- BRIEF
Output exactly the lines that run from the top of the entries to the line holding "inductive BadWrite where", including both of those lines.

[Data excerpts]
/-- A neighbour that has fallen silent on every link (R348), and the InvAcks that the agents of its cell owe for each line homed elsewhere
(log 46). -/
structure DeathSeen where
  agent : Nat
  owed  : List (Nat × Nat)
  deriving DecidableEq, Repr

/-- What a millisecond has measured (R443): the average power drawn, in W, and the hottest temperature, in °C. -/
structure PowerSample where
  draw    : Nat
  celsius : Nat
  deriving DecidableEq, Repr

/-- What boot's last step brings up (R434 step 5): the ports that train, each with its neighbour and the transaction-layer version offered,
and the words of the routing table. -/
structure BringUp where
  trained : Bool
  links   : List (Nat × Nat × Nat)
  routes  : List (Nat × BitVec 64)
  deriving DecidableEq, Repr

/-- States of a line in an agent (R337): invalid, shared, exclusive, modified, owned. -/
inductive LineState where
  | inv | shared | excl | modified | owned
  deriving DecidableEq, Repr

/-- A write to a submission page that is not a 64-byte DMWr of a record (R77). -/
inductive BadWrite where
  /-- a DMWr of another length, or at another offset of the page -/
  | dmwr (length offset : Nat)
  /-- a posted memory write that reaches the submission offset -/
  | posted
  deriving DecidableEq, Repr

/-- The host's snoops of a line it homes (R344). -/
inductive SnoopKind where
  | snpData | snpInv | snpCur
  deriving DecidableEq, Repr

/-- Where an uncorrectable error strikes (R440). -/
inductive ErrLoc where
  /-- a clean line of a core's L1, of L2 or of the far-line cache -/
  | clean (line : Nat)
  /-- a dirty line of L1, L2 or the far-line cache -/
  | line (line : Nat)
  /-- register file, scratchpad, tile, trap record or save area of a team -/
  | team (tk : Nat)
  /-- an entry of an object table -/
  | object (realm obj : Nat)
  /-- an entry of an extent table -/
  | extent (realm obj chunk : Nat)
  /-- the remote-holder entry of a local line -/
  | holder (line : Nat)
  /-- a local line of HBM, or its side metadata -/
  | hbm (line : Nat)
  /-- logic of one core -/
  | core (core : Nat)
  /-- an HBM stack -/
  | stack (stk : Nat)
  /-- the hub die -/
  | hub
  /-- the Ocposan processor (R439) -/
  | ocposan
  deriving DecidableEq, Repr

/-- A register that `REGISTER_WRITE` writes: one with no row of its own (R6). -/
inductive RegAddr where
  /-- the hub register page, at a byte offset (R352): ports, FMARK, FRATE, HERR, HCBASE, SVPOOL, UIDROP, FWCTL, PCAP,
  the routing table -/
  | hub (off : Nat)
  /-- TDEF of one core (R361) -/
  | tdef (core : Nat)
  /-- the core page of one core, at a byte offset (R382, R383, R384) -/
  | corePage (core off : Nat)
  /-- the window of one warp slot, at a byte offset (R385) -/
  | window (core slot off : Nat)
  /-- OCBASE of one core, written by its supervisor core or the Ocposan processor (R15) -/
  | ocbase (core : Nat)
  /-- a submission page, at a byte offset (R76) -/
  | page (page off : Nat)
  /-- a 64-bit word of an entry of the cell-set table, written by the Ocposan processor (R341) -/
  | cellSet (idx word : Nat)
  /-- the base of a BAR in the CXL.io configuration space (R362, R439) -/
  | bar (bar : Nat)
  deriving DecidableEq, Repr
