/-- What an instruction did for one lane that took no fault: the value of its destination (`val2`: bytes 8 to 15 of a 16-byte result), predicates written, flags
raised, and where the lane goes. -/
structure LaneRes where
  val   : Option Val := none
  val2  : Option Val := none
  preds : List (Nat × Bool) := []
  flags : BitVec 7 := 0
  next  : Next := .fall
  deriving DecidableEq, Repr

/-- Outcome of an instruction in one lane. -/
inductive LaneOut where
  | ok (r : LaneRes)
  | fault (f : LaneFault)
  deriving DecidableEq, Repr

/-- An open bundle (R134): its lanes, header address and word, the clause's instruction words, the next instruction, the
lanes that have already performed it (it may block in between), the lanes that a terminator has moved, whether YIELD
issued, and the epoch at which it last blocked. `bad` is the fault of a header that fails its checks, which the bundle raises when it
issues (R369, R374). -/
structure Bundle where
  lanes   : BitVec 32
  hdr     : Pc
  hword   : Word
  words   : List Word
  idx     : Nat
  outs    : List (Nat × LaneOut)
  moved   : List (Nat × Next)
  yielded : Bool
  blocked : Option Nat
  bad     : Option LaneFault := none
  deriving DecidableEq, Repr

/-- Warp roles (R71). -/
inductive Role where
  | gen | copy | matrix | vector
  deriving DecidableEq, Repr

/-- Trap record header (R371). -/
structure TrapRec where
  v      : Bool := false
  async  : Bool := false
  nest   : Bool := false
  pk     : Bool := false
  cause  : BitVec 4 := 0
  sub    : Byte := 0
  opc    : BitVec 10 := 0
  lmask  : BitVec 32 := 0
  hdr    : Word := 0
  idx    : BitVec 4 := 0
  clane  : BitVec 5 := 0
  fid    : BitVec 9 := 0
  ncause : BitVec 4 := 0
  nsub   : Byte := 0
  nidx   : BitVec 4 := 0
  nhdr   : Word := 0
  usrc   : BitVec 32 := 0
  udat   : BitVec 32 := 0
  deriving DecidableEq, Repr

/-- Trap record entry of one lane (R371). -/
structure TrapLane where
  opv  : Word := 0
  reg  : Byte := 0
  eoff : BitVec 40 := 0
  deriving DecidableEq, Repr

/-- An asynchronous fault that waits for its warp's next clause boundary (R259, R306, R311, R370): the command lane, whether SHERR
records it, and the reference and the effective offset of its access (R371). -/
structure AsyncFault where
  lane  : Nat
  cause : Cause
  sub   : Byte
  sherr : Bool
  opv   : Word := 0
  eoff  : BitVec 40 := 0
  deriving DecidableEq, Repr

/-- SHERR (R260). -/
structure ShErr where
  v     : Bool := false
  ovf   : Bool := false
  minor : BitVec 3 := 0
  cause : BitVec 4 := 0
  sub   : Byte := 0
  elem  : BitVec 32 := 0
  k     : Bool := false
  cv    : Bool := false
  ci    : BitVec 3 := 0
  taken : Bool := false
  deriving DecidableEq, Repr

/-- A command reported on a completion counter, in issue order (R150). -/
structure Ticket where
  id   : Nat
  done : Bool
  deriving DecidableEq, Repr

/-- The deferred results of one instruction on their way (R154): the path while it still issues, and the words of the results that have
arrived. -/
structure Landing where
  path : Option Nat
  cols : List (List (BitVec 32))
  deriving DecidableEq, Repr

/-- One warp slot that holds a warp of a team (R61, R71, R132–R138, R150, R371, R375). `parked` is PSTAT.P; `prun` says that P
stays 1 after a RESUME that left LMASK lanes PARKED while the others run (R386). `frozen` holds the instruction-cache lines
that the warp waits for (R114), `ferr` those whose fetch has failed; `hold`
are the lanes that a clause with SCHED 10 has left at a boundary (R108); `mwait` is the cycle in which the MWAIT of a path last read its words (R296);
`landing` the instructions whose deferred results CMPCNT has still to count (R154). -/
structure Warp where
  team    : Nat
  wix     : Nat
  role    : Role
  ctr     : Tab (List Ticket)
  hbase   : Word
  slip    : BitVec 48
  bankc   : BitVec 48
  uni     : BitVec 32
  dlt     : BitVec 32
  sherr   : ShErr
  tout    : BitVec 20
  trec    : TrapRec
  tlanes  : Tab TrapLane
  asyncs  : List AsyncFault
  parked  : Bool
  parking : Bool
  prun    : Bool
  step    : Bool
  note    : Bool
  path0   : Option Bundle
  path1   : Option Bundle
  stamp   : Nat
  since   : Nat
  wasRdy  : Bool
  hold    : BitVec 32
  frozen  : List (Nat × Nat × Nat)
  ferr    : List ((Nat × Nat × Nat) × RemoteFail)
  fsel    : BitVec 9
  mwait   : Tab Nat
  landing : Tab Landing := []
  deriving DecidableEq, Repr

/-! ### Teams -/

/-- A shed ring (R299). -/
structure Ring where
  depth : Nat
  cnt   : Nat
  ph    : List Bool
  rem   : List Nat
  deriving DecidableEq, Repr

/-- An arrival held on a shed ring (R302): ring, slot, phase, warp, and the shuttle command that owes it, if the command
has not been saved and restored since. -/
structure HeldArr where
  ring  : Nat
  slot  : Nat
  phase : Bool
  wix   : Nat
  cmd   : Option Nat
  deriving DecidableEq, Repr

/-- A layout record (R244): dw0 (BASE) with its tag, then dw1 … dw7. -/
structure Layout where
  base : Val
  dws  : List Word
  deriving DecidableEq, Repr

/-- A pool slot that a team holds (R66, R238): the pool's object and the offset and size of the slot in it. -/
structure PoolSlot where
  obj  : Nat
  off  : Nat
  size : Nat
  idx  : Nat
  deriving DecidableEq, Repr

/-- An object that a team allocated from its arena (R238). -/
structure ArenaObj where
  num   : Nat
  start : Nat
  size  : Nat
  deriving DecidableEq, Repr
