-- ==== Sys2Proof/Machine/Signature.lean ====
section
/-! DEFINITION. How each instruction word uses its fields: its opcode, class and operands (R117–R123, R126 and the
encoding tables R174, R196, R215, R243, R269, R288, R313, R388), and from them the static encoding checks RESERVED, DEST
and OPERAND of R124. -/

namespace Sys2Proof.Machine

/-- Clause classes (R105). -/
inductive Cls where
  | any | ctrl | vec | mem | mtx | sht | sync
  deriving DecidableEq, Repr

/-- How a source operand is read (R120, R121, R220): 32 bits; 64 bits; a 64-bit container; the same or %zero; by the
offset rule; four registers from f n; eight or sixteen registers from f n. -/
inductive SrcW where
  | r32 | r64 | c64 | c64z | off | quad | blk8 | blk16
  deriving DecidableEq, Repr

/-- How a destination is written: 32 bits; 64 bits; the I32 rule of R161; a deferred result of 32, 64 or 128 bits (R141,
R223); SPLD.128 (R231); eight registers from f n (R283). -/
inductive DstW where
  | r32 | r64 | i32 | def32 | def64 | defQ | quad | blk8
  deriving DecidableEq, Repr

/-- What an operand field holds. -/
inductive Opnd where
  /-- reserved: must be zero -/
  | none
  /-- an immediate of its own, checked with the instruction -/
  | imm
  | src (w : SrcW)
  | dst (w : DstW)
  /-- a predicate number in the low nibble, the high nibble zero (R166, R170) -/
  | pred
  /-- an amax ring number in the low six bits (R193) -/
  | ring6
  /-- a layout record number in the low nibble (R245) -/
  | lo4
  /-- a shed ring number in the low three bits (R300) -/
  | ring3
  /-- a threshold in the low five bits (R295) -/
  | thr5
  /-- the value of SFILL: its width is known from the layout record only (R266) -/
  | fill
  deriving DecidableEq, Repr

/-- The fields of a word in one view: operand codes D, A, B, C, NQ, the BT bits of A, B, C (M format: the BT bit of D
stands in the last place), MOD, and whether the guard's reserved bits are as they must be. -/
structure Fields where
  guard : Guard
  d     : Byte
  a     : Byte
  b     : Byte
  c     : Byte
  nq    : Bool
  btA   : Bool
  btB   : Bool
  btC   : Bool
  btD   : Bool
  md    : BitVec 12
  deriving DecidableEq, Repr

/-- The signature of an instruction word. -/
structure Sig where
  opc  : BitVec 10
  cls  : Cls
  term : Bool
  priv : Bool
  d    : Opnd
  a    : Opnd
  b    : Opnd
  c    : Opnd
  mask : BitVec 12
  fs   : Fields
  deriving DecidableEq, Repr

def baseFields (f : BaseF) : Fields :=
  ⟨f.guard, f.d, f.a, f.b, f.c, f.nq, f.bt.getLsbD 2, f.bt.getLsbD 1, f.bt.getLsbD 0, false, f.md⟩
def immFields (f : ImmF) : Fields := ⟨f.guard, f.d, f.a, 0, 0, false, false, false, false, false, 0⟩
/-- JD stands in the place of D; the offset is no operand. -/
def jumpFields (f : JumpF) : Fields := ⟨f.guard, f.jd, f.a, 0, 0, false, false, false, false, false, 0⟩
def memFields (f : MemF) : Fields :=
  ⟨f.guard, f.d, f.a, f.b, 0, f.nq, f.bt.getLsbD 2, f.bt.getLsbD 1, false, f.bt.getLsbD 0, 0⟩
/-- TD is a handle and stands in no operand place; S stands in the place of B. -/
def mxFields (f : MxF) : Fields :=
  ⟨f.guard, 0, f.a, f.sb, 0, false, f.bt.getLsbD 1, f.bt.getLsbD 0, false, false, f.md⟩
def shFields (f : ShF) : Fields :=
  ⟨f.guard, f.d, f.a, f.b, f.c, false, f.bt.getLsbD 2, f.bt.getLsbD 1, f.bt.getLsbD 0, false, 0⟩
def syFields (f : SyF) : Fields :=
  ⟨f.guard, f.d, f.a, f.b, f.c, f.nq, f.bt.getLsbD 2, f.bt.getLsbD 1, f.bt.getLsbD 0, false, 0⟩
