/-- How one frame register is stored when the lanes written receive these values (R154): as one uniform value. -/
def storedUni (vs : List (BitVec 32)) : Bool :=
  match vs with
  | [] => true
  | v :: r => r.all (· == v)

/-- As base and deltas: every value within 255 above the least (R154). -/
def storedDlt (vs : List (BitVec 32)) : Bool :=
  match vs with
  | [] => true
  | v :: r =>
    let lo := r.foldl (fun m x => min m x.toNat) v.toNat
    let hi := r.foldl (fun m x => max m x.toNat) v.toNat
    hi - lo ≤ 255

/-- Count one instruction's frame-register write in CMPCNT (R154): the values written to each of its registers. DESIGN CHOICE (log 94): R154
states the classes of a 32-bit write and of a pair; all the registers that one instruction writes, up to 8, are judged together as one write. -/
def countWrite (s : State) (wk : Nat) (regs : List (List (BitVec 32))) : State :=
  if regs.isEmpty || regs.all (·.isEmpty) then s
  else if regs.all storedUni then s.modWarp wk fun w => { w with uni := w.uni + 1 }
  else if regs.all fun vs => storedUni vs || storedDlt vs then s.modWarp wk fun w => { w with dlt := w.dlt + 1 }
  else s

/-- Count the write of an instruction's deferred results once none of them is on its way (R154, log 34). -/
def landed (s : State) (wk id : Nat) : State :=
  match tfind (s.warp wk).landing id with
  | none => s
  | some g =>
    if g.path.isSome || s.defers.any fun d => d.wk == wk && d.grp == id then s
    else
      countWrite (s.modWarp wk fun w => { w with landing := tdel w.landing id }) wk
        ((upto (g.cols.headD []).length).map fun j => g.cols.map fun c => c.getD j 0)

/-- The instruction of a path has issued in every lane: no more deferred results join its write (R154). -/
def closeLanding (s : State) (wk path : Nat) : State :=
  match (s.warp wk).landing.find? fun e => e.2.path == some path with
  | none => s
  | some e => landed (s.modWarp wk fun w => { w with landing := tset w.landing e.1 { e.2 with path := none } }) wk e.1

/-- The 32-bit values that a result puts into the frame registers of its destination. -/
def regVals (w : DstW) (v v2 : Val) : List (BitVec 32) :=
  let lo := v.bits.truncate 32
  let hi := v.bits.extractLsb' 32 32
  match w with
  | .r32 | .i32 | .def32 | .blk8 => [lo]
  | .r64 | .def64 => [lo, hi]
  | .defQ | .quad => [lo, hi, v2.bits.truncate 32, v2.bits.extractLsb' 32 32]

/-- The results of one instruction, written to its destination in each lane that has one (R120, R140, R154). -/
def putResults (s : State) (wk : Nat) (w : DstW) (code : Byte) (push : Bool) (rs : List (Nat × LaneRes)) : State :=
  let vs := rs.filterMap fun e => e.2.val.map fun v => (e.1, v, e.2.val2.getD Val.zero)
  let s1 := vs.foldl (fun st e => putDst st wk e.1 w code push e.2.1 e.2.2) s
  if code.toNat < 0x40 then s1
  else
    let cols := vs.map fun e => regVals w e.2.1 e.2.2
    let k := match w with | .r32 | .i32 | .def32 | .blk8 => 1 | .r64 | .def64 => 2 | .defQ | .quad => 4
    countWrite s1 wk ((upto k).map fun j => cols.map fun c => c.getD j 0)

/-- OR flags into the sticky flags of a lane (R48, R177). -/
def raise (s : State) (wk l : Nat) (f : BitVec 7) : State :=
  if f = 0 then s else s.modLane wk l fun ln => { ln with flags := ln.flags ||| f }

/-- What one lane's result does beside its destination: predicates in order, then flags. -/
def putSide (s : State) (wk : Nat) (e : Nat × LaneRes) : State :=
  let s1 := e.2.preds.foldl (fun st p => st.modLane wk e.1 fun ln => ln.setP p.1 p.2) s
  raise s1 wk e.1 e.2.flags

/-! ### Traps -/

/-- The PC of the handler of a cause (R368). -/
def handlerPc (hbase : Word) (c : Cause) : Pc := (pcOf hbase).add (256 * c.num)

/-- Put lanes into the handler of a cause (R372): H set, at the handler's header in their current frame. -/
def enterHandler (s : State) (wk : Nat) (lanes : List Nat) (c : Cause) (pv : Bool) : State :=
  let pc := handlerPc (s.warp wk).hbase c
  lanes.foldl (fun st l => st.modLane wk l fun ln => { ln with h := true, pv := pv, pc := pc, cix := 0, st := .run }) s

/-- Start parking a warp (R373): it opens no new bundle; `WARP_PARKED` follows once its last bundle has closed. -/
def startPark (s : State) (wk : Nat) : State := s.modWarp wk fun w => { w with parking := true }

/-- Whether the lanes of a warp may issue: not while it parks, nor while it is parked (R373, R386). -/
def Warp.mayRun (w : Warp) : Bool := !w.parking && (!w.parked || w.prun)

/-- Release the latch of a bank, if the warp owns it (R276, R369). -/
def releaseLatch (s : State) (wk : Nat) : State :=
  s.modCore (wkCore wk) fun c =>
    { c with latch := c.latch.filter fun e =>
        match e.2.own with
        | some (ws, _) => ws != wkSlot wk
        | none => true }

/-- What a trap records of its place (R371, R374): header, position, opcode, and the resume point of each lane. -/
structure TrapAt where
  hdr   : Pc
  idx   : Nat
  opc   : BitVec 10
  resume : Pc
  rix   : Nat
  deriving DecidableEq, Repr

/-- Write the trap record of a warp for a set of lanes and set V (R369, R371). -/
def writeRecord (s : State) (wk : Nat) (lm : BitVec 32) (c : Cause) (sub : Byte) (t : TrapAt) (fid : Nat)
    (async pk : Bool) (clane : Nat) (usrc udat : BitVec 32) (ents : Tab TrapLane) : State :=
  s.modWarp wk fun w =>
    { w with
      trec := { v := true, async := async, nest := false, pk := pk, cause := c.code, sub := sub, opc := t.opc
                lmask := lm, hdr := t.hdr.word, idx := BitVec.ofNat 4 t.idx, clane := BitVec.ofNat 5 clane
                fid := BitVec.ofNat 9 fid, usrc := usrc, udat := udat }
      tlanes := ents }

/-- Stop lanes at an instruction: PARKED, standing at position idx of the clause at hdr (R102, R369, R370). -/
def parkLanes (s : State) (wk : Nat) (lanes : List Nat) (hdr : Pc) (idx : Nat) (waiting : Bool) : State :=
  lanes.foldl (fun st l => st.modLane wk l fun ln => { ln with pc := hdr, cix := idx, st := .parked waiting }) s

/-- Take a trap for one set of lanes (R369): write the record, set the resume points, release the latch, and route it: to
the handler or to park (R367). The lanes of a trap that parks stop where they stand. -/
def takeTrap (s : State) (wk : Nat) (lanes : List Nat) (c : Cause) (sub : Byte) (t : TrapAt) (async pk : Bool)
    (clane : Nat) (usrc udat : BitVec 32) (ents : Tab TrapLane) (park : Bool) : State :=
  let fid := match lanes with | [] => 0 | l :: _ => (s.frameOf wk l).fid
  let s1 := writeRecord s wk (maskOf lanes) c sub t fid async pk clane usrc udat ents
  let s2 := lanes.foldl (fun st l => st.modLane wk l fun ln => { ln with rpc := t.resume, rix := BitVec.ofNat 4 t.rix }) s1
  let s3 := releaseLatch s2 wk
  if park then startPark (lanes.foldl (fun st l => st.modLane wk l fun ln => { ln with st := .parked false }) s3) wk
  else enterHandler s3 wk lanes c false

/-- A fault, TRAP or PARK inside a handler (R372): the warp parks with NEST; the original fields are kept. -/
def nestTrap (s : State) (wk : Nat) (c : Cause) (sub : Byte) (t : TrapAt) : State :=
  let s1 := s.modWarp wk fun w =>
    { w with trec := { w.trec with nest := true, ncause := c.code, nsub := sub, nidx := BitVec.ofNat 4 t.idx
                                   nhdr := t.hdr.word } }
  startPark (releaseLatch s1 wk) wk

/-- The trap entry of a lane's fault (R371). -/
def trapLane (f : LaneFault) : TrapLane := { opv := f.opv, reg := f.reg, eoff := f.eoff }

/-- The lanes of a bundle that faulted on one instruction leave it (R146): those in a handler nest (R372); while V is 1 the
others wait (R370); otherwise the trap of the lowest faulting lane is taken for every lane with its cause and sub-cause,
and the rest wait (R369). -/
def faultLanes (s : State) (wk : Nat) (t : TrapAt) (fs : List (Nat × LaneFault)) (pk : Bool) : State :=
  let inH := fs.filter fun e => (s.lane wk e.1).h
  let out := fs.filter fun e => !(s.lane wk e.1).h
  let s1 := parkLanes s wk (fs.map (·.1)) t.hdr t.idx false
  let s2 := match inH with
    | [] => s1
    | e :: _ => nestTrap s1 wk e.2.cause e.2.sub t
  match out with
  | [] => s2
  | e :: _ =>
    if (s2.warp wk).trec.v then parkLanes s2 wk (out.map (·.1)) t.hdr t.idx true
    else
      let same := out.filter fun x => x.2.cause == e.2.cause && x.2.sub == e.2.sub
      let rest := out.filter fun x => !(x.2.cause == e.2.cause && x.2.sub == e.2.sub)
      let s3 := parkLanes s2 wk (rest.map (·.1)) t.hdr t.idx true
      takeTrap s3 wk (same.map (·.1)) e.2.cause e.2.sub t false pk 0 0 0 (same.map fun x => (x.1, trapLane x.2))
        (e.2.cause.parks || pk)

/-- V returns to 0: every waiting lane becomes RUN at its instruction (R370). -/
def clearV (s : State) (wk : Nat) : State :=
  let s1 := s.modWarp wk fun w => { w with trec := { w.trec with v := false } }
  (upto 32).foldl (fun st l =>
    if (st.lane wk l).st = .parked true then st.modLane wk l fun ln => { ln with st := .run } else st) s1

- ANSWER TO THE PROBLEM
/-- A neighbour that has fallen silent on every link (R348), and the InvAcks that the agents of its cell owe for each line homed elsewhere
(log 46). -/
structure DeathSeen where
  agent : Nat
  owed  : List (Nat × Nat)
  deriving DecidableEq, Repr

/-- What a millisecond has measured (R443): the average power drawn, in W, and the hottest temperature, in °C. -/
structure PowerSample where
  draw    : Nat
  celsius : Nat
  deriving DecidableEq, Repr

/-- What boot's last step brings up (R434 step 5): the ports that train, each with its neighbour and the transaction-layer version offered,
and the words of the routing table. -/
structure BringUp where
  trained : Bool
  links   : List (Nat × Nat × Nat)
  routes  : List (Nat × BitVec 64)
  deriving DecidableEq, Repr

/-- States of a line in an agent (R337): invalid, shared, exclusive, modified, owned. -/
inductive LineState where
  | inv | shared | excl | modified | owned
  deriving DecidableEq, Repr

/-- A write to a submission page that is not a 64-byte DMWr of a record (R77). -/
inductive BadWrite where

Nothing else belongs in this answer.